G (5 ⁵ ) = 1 + 3 * 3 + 2 * 3 ² = 28 = 0.
This means that errors in positions 3 and 5.
Similarly, you can find the remaining values ​​to make sure that they do not give zeros:
=> (z ^j ) = (3,5,5,0,4,0). As you can see, IDFT is again used in GF (7).

Forni error correction

At the previous stage, the error positions were calculated, it now remains to find the correct values. A polynomial describing the positions of errors: (z) = 1 + 3x + 2x ² . We write it in normalized form, multiplying by 4 and using the properties of GF (7): G (z) = x ² + 5x + 4.
The Forney method is based on the Lagrange interpolation and uses the polynomials we used in the Berlekamp-Messi algorithm.
The method additionally calculates those characters that stand on the ground, not related to the syndrome. These are the positions that correspond to real values, however, other values ​​are calculated for them, which are obtained from the convolution of the error syndrome and the polynomial G. These calculated new values ​​together with the syndrome form the error mask. Next, the IDFT is executed and the result is directly an error, which was previously summed up with the transmitted codeword. It is subtracted from the received word and we get the original transmitted word. Then we execute DFT for the transmitted codeword and finally we get the information. Further, as it happens in the context of the considered example.

We write the error vector F (the last 4 characters are the syndrome that we constantly use, two question marks - in the field of information symbols, this is the error mask) and we denote each symbol with a letter:

The symbols of the error locator polynomial (z) = x2 + 5x + 4 are denoted as:
The multiplication of the polynomial Γ on the Toeplitz matrix in the previous section was, in fact, a cyclic convolution operation: if we write linear equations that are derived from the matrix, we can see that the values ​​that are taken from the syndrome (the values ​​of the Toeplitz matrix) simply change from equation to equation in some places, moving consistently in a certain direction, and this is called convolution. I specifically placed the polynomials F and G on top of each other at the beginning of this paragraph so that you can do convolutions (multiply element by element in a certain order), moving the polynomials visually. Expanding the matrix equation from the previous section and using the notation for the polynomials F and G, just introduced:
0 * F4 + 1 * F3 + 2 * F2 = 0
0 * F5 + 1 * F4 + 2 * F3 = 0
Previously, the convolution was performed only for the syndrome; in the Forni method, it is necessary to do convolutions for F0 and F1, and then find their values:
0 * F3 + 1 * F2 + 2 * F1 = 0
0 * F2 + 1 * F1 + 2 * F0 = 0
F0 = -G0 * F3 - G1 * F2 = 0
F1 = -G0 * F2 - G1 * F1 = 6
That is, F = (6,0,2,1,0,5). We perform IDFT, since the error was summed up with the word that was encoded in IDFT: f = (0,0,0,2,0,6).
Subtract error f from the received code word cf: (4,1,0,4,5,5) - (0,0,0,2,0,6) = s (4,1,0,2,5,6 )
Let's make DFT for this word: c (4,1,0,2,5,6) => C = (3,1,0,0,0,0). And here are our symbols 3 and 1, which had to be transmitted.

Conclusion

Usually, extended Reed-Solomon codes are used, that is, the Galois field is a power of two (GF (2 ^m )), for example, encoding information bytes. The work algorithms are similar to the ones that are discussed in this article.
There are many variations of the algorithm, depending on the application, as well as depending on the age of each particular variety and on the company-developer. The younger the algorithm, the more difficult it is.

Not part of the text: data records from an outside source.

/-! ## The Barker -/

/-- R455: a raise of an assigned source sets its pending bit and adds 1 to its BRK_RAISED; a source that is not assigned is never
pending. Other sources and everything but registers stay. -/
def Obligations.RaiseSetsPendingAndCounts : Prop :=
  (∀ (d : Dev) (n : Nat), 1 ≤ n → n ≤ 321 →
    (d.raise n).pendingBit n = true ∧
    (d.raise n).getF (r1 .BRK_RAISED n) Fld.BRK_RAISED_RAISED =
      (d.getF (r1 .BRK_RAISED n) Fld.BRK_RAISED_RAISED + 1) % 2 ^ Fld.BRK_RAISED_RAISED.width ∧
    (∀ m, m ≠ n → m < 512 → (d.raise n).pendingBit m = d.pendingBit m)) ∧
  (∀ (d : Dev) (n : Nat), n = 0 ∨ 321 < n → d.raise n = d) ∧
  ∀ (d : Dev) (n : Nat), { d.raise n with regs := d.regs } = d

/-- R456: a claim takes the highest-numbered claimable source: pending cleared, in service set, its number in BRK_CLAIMED; with none
claimable BRK_CLAIMED becomes 0 and nothing else changes; a completion clears the in-service bit, and a source raised while in
service is claimable again then. -/
def Obligations.ClaimAndCompletion : Prop :=
  (∀ (v : W32) (n : Nat) (d : Dev), d.reaches (r0 .BRK_CLAIM).addr = true → 1 ≤ n → n < 512 → d.claimable n = true →
    (∀ m, n < m → m < 512 → d.claimable m = false) →
    ∃ d', Completes (.brkClaim v) d d' ∧ d'.getF (r0 .BRK_CLAIMED) Fld.BRK_CLAIMED_SOURCE = n ∧
      d'.sourceBit .BRK_PENDING n = false ∧ d'.sourceBit .BRK_INSERVICE n = true) ∧
  (∀ (v : W32) (d : Dev), d.reaches (r0 .BRK_CLAIM).addr = true → (∀ m, 1 ≤ m → m < 512 → d.claimable m = false) →
    Completes (.brkClaim v) d (d.setF (r0 .BRK_CLAIMED) Fld.BRK_CLAIMED_SOURCE 0)) ∧
  (∀ (v : W32) (d : Dev), d.reaches (r0 .BRK_COMPLETE).addr = true → 1 ≤ v.toNat → v.toNat < 512 →
    d.sourceBit .BRK_INSERVICE v.toNat = true →
    Completes (.brkComplete v) d (d.setSourceBit .BRK_INSERVICE v.toNat false)) ∧
  (∀ (d : Dev) (n : Nat), 1 ≤ n → n ≤ 321 → (d.raise n).sourceBit .BRK_PENDING n = true) ∧
  ∀ (d : Dev) (n : Nat), 1 ≤ n → n < 512 → d.sourceBit .BRK_PENDING n = true → d.sourceBit .BRK_ENABLE n = true →
    d.getF (r0 .BRK_CTRL) Fld.BRK_CTRL_THRESH < n → (d.setSourceBit .BRK_INSERVICE n false).claimable n = true

/-! ## The control core -/

/-- R115: of a counter write and additions in one cycle, the write is applied first and the additions follow: from the core and
through the window, for arrival and for completion counters. -/
def Obligations.CounterWriteThenAdditions : Prop :=
  (∀ (b x rb c : Nat) (adds : W32) (d : Dev), okSite b x = true → rb < 32 → c < 32 → d.issues b x ⟨7, none, some rb, .reg (some c)⟩ = true →
    ∃ d', Completes (.acwr b x false rb c adds) d d' ∧
      (d'.tile b x).acOf c = ((d.tile b x).reg rb).setWidth 32 + adds) ∧
  (∀ (b x rb c : Nat) (adds : W32) (d : Dev), okSite b x = true → rb < 32 → c < 16 → d.issues b x ⟨7, none, some rb, .reg (some c)⟩ = true →
    ∃ d', Completes (.ccwr b x false rb c adds) d d' ∧
      (d'.tile b x).ccOf c = ((d.tile b x).reg rb).setWidth 32 + adds) ∧
  (∀ (b x i : Nat) (v adds : W32) (d : Dev), okSite b x = true → i < 32 → d.reaches (r3 .AC b x i).addr = true →
    ∃ d', Completes (.counterWrite b x false i v adds) d d' ∧ (d'.tile b x).acOf i = v + adds) ∧
  ∀ (b x i : Nat) (v adds : W32) (d : Dev), okSite b x = true → i < 16 → d.reaches (r3 .CC b x i).addr = true →
    ∃ d', Completes (.counterWrite b x true i v adds) d d' ∧ (d'.tile b x).ccOf i = v + adds

/-- R133: a write of GREG is ignored and a read of it returns zero unless the core is halted; halted, the halves of the register are
written and read (g0 stays zero, R79). -/
def Obligations.GregNeedsHaltedCore : Prop :=
  (∀ (b x n : Nat) (hi : Bool) (v : W32) (d : Dev), okSite b x = true → n < 32 → d.reaches (r3 .GREG_LO b x n).addr = true →
    d.reaches (r3 .GREG_HI b x n).addr = true → (d.tile b x).halted = false →
    d.regRead (r3 .GREG_LO b x n) = 0 ∧ d.regRead (r3 .GREG_HI b x n) = 0 ∧
    ∃ d', Completes (.gregWrite b x n hi v) d d' ∧ d'.tile b x = d.tile b x ∧ { d' with tiles := d.tiles } = d) ∧
  ∀ (b x n : Nat) (hi : Bool) (v : W32) (d : Dev), okSite b x = true → n < 32 → d.reaches (r3 .GREG_LO b x n).addr = true →
    d.reaches (r3 .GREG_HI b x n).addr = true → (d.tile b x).halted = true →
    ∃ d', Completes (.gregWrite b x n hi v) d d' ∧
      d'.regRead (if hi then r3 .GREG_HI b x n else r3 .GREG_LO b x n) = (if n = 0 then 0 else v) ∧
      d'.regRead (if hi then r3 .GREG_LO b x n else r3 .GREG_HI b x n) =
        d.regRead (if hi then r3 .GREG_LO b x n else r3 .GREG_HI b x n)

/-- R85: a division by zero writes quotient 0 and the dividend as remainder, at either width, and takes no exception; the most
negative value divided by −1 gives that value and remainder 0. -/
def Obligations.DivisionCorners : Prop :=
  (∀ (b x a rb c : Nat) (op : AluOp) (d : Dev), okSite b x = true → a < 32 → rb < 32 → c < 32 →
    d.issues b x ⟨0, some a, some rb, .reg (some c)⟩ = true →
    (d.tile b x).reg c = 0 →
    (op = .div ∨ op = .divu → Completes (.alu b x false op false a rb c) d ((d.issued b x).updTile b x fun t => t.put a 0)) ∧
    (op = .rem ∨ op = .remu →
      Completes (.alu b x false op false a rb c) d ((d.issued b x).updTile b x fun t => t.put a (t.reg rb)))) ∧
  (∀ (op : AluOp) (old p q : W64), q.setWidth 32 = 0 →
    (op = .div ∨ op = .divu → (aluWrite op true old p q).setWidth 32 = 0) ∧
    (op = .rem ∨ op = .remu → (aluWrite op true old p q).setWidth 32 = p.setWidth 32)) ∧
  (∀ old : W64, aluResult .div 64 old (BitVec.intMin 64) (-1) = BitVec.intMin 64 ∧ aluResult .rem 64 old (BitVec.intMin 64) (-1) = 0) ∧
  ∀ old : W32, aluResult .div 32 old (BitVec.intMin 32) (-1) = BitVec.intMin 32 ∧ aluResult .rem 32 old (BitVec.intMin 32) (-1) = 0

/-- R81: a load or a store outside tile SRAM raises LOCAL_BOUNDS, misaligned or not; a misaligned one inside it raises MISALIGN.
The exception is all that the instruction does, and EVAL holds the address. -/
def Obligations.LoadStoreExceptions : Prop :=
  ∀ (b x a rb : Nat) (size : MemSize) (sgn : Bool) (imm : BitVec 14) (d : Dev), okSite b x = true → a < 32 → rb < 32 → size ≠ .unassigned →
    let t := (d.issued b x).tile b x
    let ea := t.reg rb + imm.signExtend 64
    let isLoad := d.issues b x ⟨2, some a, some rb, .imm14 imm⟩
    let isStore := d.issues b x ⟨3, some a, some rb, .imm14 imm⟩
    (0x200000 < ea.toNat + sizeBytes size →
      (isLoad = true → Completes (.load b x size sgn a rb imm) d ((d.issued b x).takeException b x excLocalBounds ea t.pc)) ∧
      (isStore = true → Completes (.store b x size a rb imm) d ((d.issued b x).takeException b x excLocalBounds ea t.pc))) ∧
    (ea.toNat + sizeBytes size ≤ 0x200000 → ea.toNat % sizeBytes size ≠ 0 →
      (isLoad = true → Completes (.load b x size sgn a rb imm) d ((d.issued b x).takeException b x excMisalign ea t.pc)) ∧
      (isStore = true → Completes (.store b x size a rb imm) d ((d.issued b x).takeException b x excMisalign ea t.pc)))

/-- A store of the core in bounds and aligned: its bytes, the least significant first, stand at the local address; every other byte
of memory, every register word and every other tile is as before; of its own tile only the PC and the count of instructions
change. -/
def Obligations.StoreFrame : Prop :=
  ∀ (b x a rb : Nat) (size : MemSize) (imm : BitVec 14) (d : Dev), okSite b x = true → a < 32 → rb < 32 →
    d.issues b x ⟨3, some a, some rb, .imm14 imm⟩ = true →
    size ≠ .unassigned →
    let t := d.tile b x
    let ea := t.reg rb + imm.signExtend 64
    let first := localBase b x + ea.toNat
    ea.toNat + sizeBytes size ≤ 0x200000 → ea.toNat % sizeBytes size = 0 →
    ∃ d', Completes (.store b x size a rb imm) d d' ∧
      (∀ i, i < sizeBytes size → d'.byte (first + i) = BitVec.ofNat 8 ((t.reg a).toNat / 256 ^ i)) ∧
      (∀ p, p < first ∨ first + sizeBytes size ≤ p → d'.byte p = d.byte p) ∧
      { d' with mem := d.mem, poison := d.poison, tiles := d.tiles } = d ∧
      (∀ b' x', okSite b' x' = true → (b', x') ≠ (b, x) → d'.tile b' x' = d.tile b' x') ∧
      { d'.tile b x with pc := t.pc, util := t.util } = t ∧ (d'.tile b x).pc = t.pc + 4

/-- The instructions that write one general register and fall through or jump: no byte of memory, no register word and no other
tile changes; of its own tile only the register named by A (g0 never, R79), the PC and the count of instructions change. -/
def Obligations.RegisterInstructionFrame : Prop :=
  ∀ (b x a rb c : Nat) (op : AluOp) (narrow : Bool) (imm : BitVec 14) (long : BitVec 19) (cond : Cond) (d : Dev),
    okSite b x = true → a < 32 → rb < 32 → c < 32 → aluAssigned op = true → aluUnary op = false →
    cond ≠ .unassigned →
    ∀ i ∈ ([(.alu b x false op narrow a rb c, ⟨0, some a, some rb, .reg (some c)⟩),
        (.aluImm b x false op narrow a rb imm, ⟨1, some a, some rb, .imm14 imm⟩), (.lui b x a long, ⟨1, some a, none, .imm19 long⟩),
        (.jal b x a long, ⟨5, some a, none, .imm19 long⟩), (.branch b x cond a rb imm, ⟨4, some a, some rb, .imm14 imm⟩)] :
        List (Instr × Form)), d.issues b x i.2 = true →
      ∃ d', Completes i.1 d d' ∧ { d' with tiles := d.tiles } = d ∧
        (∀ b' x', okSite b' x' = true → (b', x') ≠ (b, x) → d'.tile b' x' = d.tile b' x') ∧
        (∀ n, n ≠ a → (d'.tile b x).reg n = (d.tile b x).reg n) ∧ (d'.tile b x).reg 0 = 0 ∧
        (let t := d.tile b x
         { d'.tile b x with g := t.g, pc := t.pc, util := t.util } = t)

Also, many devices use predefined error tables. Under the conditions of using Galois arithmetic, a finite number of possible errors is obtained. This property is used to reduce the number of calculations. Here, if the syndrome is non-zero, it is simply compared with a table of possible erroneous syndromes.

A coding theory course for many is often one of the most difficult. I would be glad if this article will help someone to understand this topic faster.